_Description of the task_
For the word "position", search the records and show each line in which it occurs.

*** Dataset extract Section Begins ***

-- ==== Sys2Proof/Tests/Slice0.lean ====
section
/-! SUPPORT. The model's own tests. Expected values come from the spec's vectors (`spec/95_test_vectors.md`), named in each
comment. Then, for every statement with hypotheses, a concrete state and operands that meet them. -/

namespace Sys2Proof.Tests

open Sys2Proof Sys2Proof.Machine

/-! ## Helpers -/

/-- The idle block after reset with `IBUF` and the two length registers written. -/
def loaded (bs : List Byte) (byteLen bitLen : Word) : State :=
  { State.reset with ibuf := Memory.cellsAt 0 bs, inLen := byteLen, inBitlen := bitLen }

/-- A command accepted, its completion step next. -/
def inFlight (i : Instr) (s : State) : State := { accept (encode i) s with turns := [.engine] }

/-- The host has one operation to do and the turn. -/
def hostDoes (op : HostOp) (s : State) : State := { s with host := [op], turns := [.host] }

/-- The outcome is a next state with a property. -/
def answers (o : Host.Outcome State Fault Refusal) (P : State → Bool) : Bool :=
  match o with
  | .next t => P t
  | .fault _ => false
  | .refused _ => false

theorem next_with {o : Host.Outcome State Fault Refusal} {H : State → Prop} [DecidablePred H]
    (h : answers o (fun t => decide (H t)) = true) : ∃ t, o = .next t ∧ H t := by
  cases o with
  | next t => exact ⟨t, rfl, of_decide_eq_true h⟩
  | fault f => cases h
  | refused f => cases h

/-- The registers of a state, read by name. -/
def regs (s : State) (rs : List Reg) : List Nat := rs.map fun r => (readReg r s).toNat

/-- The packet of the example of R83 and R99. -/
def packet1 : List Byte := [0x08#8, 0x01#8, 0xC0#8, 0x05#8, 0x00#8, 0x00#8, 0x2A#8]

/-- The frame of `packet1`. -/
def frame1 : List Byte := [0xAA#8, 0xAA#8, 0x08#8, 0x01#8, 0xC0#8, 0x05#8, 0x00#8, 0x00#8, 0x2A#8]

/-! ## Configurations: each check of R6 refuses an ill-formed one -/

theorem test_wf_vector : Config.vectorParams.wf = true := by decide

theorem test_wf_bounds :
    ({ ibufBytes := 8, obufBytes := 65541, cmdTextOffset := 6, tlmMarker := [0x3E#8] } : Params).wf = true := by decide

theorem test_wf_ibuf_small :
    ({ Config.vectorParams with ibufBytes := 7, cmdTextOffset := 6 } : Params).ibufSizeOk = false := by decide

theorem test_wf_ibuf_large :
    ({ Config.vectorParams with ibufBytes := 2 ^ 23 + 1, obufBytes := 2 ^ 24 } : Params).ibufSizeOk = false := by decide

theorem test_wf_obuf_below_packet : ({ Config.vectorParams with obufBytes := 65540 } : Params).obufSizeOk = false := by decide

theorem test_wf_obuf_below_hex :
    ({ Config.vectorParams with ibufBytes := 40000, obufBytes := 79999 } : Params).obufSizeOk = false := by decide

theorem test_wf_obuf_large : ({ Config.vectorParams with obufBytes := 2 ^ 24 + 1 } : Params).obufSizeOk = false := by decide

theorem test_wf_offset_in_header : ({ Config.vectorParams with cmdTextOffset := 5 } : Params).textOffsetOk = false := by decide

theorem test_wf_offset_past_ibuf :
    ({ Config.vectorParams with cmdTextOffset := 4097 } : Params).textOffsetOk = false := by decide

theorem test_wf_marker_empty : ({ Config.vectorParams with tlmMarker := [] } : Params).markerOk = false := by decide

theorem test_wf_marker_long :
    ({ Config.vectorParams with tlmMarker := List.replicate 256 0x41#8 } : Params).markerOk = false := by
  simp only [Params.markerOk, List.length_replicate]
  decide

/-- A configuration that fails one check is refused by the step. -/
theorem test_bad_configuration_refused :
    (match step (State.resetFor { Config.vectorParams with cmdTextOffset := 5 }) with
      | .refused .badConfiguration => true
      | _ => false) = true := by decide

/-! ## Decoding: words written out from R57 and R58 (`RSV` 27 bits, `DIR`, `OP`) -/

theorem test_decode_clear : decode (0b000000000000000000000000000_0_0000#32) = .ok .clear := by decide

theorem test_decode_encode : decode (0b000000000000000000000000000_0_0001#32) = .ok .encode := by decide

theorem test_decode_recover : decode (0b000000000000000000000000000_0_0010#32) = .ok .recover := by decide

theorem test_decode_parse_cmd : decode (0b000000000000000000000000000_0_0011#32) = .ok .parseCmd := by decide

theorem test_decode_parse_tlm : decode (0b000000000000000000000000000_1_0011#32) = .ok .parseTlm := by decide

/-- LC-3 to LC-8: illegal words. -/
theorem test_decode_illegal :
    decode 0x00000005#32 = .error .badOpcode ∧ decode 0x00000010#32 = .error .badDirection ∧
      decode 0x00000012#32 = .error .badDirection ∧ decode 0x00000004#32 = .error .badOpcode ∧
      decode 0x80000002#32 = .error .reservedBits ∧ decode 0xFFFFFFFF#32 = .error .reservedBits := by decide

theorem test_decode_table_word : decodeTableWord 32 0x13 = some .parseTlm ∧ decodeTableWord 32 0x23 = none := by decide

/-- The placed word runs as the first instruction after reset. -/
theorem test_fetch_runs : answers (step (State.reset.withFetchWord 32 0x0)) (fun t => t.status.done && !t.status.busy) = true := by
  decide

/-! ## One step of each command -/

/-- LC-2. -/
theorem test_clear : answers (step (inFlight .clear State.reset)) (fun t => regs t [.status, .cmd] == [1, 0]) = true := by decide

/-- LC-14: after a `RECOVER` with an output, `CLEAR` keeps `OBUF`. -/
theorem test_clear_keeps_obuf :
    answers (step (inFlight .clear { State.reset with
      obuf := Memory.cellsAt 0 packet1, results := { Results.zero with outLen := 7 } }))
      (fun t => regs t [.status, .outLen] == [1, 0] && readObuf t 0 7 == packet1) = true := by decide

/-- ENC-2. -/
theorem test_encode :
    answers (step (inFlight .encode (loaded packet1 7 0)))
      (fun t => regs t [.status, .outLen] == [1, 9] && readObuf t 0 9 == frame1) = true := by decide

/-- ENC-7. -/
theorem test_encode_len_range :
    answers (step (inFlight .encode (loaded packet1 4097 0)))
      (fun t => regs t [.status, .outLen] == [0x501, 0] && t.obuf == []) = true := by decide

/-- SYNC-2: shift 3. -/
theorem test_recover_shift_three :
    answers (step (inFlight .recover
      (loaded [0x75#8, 0x55#8, 0x41#8, 0x00#8, 0x38#8, 0x00#8, 0xA0#8, 0x00#8, 0x05#8, 0x40#8] 0 75)))
      (fun t => regs t [.status, .outLen, .syncInfo, .syncPos, .recovLen, .expLen, .actLen, .streamId, .seqCtl, .lenField]
          == [1, 7, 3, 3, 7, 1, 1, 0x0801, 0xC005, 0] && readObuf t 0 7 == packet1) = true := by decide

/-- SYNC-6: header too short. -/
theorem test_recover_header_too_short :
    answers (step (inFlight .recover (loaded [0xAA#8, 0xAA#8, 0x08#8, 0x01#8, 0xC0#8, 0x05#8, 0x00#8, 0xFE#8] 0 63)))
      (fun t => regs t [.status, .outLen, .syncInfo, .syncPos, .recovLen] == [0x201, 0, 0, 0, 5]) = true := by decide
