-- ==== Sys2Proof/Machine/Frame.lean ====
section
/-! DEFINITION. The byte-stream frame parser, its dispatcher, and the key frame (44_frame_codec.md). A byte whose
marker is not the position's is dropped (R83), but at position 3 it ends the frame (R84, 90_conflicts.md C3). -/

namespace Sys2Proof.Machine

/-- FRAME_DISPATCH(ch, d) (R85), with CH115 (R86). `KEY_CHANNEL` is not read. DEDUCED (log entry 16): where it is 8, 9
or 115, R85's prose and 20_memory.md R33 ("never acted on when received") and the cases of R85's pseudocode disagree;
the model takes the pseudocode and acts on the frame. -/
def frameDispatch (ch : BitVec 7) (d : BitVec 15) (s : State) : Result :=
  if ch = 8 then apply { s with c10 := d }
  else if ch = 9 then .next (presentAll { s with c11 := d })
  else if ch = 115 then .next (lamp12Update (lampSource d) s)
  else .next s

/-- The parser back at position 0 with a clear accumulator (R84: "always"). -/
def clearParser (s : State) : State := { s with fpos := .p0, fchan := 0, fdata := 0 }

/-- FRAME_END with a matching marker (R84): the low six data bits are merged and the pair is yielded. -/
def frameEndMatched (dLo : BitVec 6) (s : State) : Result :=
  frameDispatch s.fchan (s.fdata ||| dLo.setWidth 15) (clearParser s)

/-- FRAME_END with another marker (R84): data bits 5:0 stay 0; `P3_MISMATCH` says whether the pair is yielded. -/
def frameEndMismatched (s : State) : Result :=
  match s.params.p3Mismatch with
  | .yieldPair => frameDispatch s.fchan s.fdata (clearParser s)
  | .dropFrame => .next (clearParser s)

/-- A byte with marker 00 (R83, R84); `ign` is ignored. -/
def execFrameB0 (_ign : BitVec 2) (chHi : BitVec 4) (s : State) : Result :=
  match s.fpos with
  | .p0 => .next { s with fchan := chHi.setWidth 7 <<< 3, fdata := 0, fpos := .p1 }
  | .p1 => .next s
  | .p2 => .next s
  | .p3 => frameEndMismatched s

/-- A byte with marker 01 (R83, R84). -/
def execFrameB1 (chLo dHi : BitVec 3) (s : State) : Result :=
  match s.fpos with
  | .p0 => .next s
  | .p1 => .next { s with fchan := s.fchan ||| chLo.setWidth 7, fdata := dHi.setWidth 15 <<< 12, fpos := .p2 }
  | .p2 => .next s
  | .p3 => frameEndMismatched s

/-- A byte with marker 10 (R83, R84). -/
def execFrameB2 (dMid : BitVec 6) (s : State) : Result :=
  match s.fpos with
  | .p0 => .next s
  | .p1 => .next s
  | .p2 => .next { s with fdata := s.fdata ||| (dMid.setWidth 15 <<< 6), fpos := .p3 }
  | .p3 => frameEndMismatched s

/-- A byte with marker 11 (R83, R84). -/
def execFrameB3 (dLo : BitVec 6) (s : State) : Result :=
  match s.fpos with
  | .p0 => .next s
  | .p1 => .next s
  | .p2 => .next s
  | .p3 => frameEndMatched dLo s

/-- BYTE_IN b (R83): the byte by its marker. -/
def execByteIn (b : Byte) (s : State) : Result :=
  match byteMarker b with
  | 0#2 => execFrameB0 (b.extractLsb' 4 2) (b.extractLsb' 0 4) s
  | 1#2 => execFrameB1 (b.extractLsb' 3 3) (b.extractLsb' 0 3) s
  | 2#2 => execFrameB2 (b.extractLsb' 0 6) s
  | _ => execFrameB3 (b.extractLsb' 0 6) s

/-- KEY_IN k (R87): the key frame on `KEY_CHANNEL`; a 16-bit code is malformed (R100; log entry 9). -/
def execKeyIn (k : BitVec 16) (s : State) : Result :=
  if keyCodeOk k then .next (send (keyFrame s.params.keyChannel (k.setWidth 15)) s)
  else .next (refuseMalformed .keyCodeTooWide s)

end Sys2Proof.Machine
end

*** Dataset extract Section Ends ***

_Exercise solution_
marker is not the position's is dropped (R83), but at position 3 it ends the frame (R84, 90_conflicts.md C3). -/
/-- The parser back at position 0 with a clear accumulator (R84: "always"). -/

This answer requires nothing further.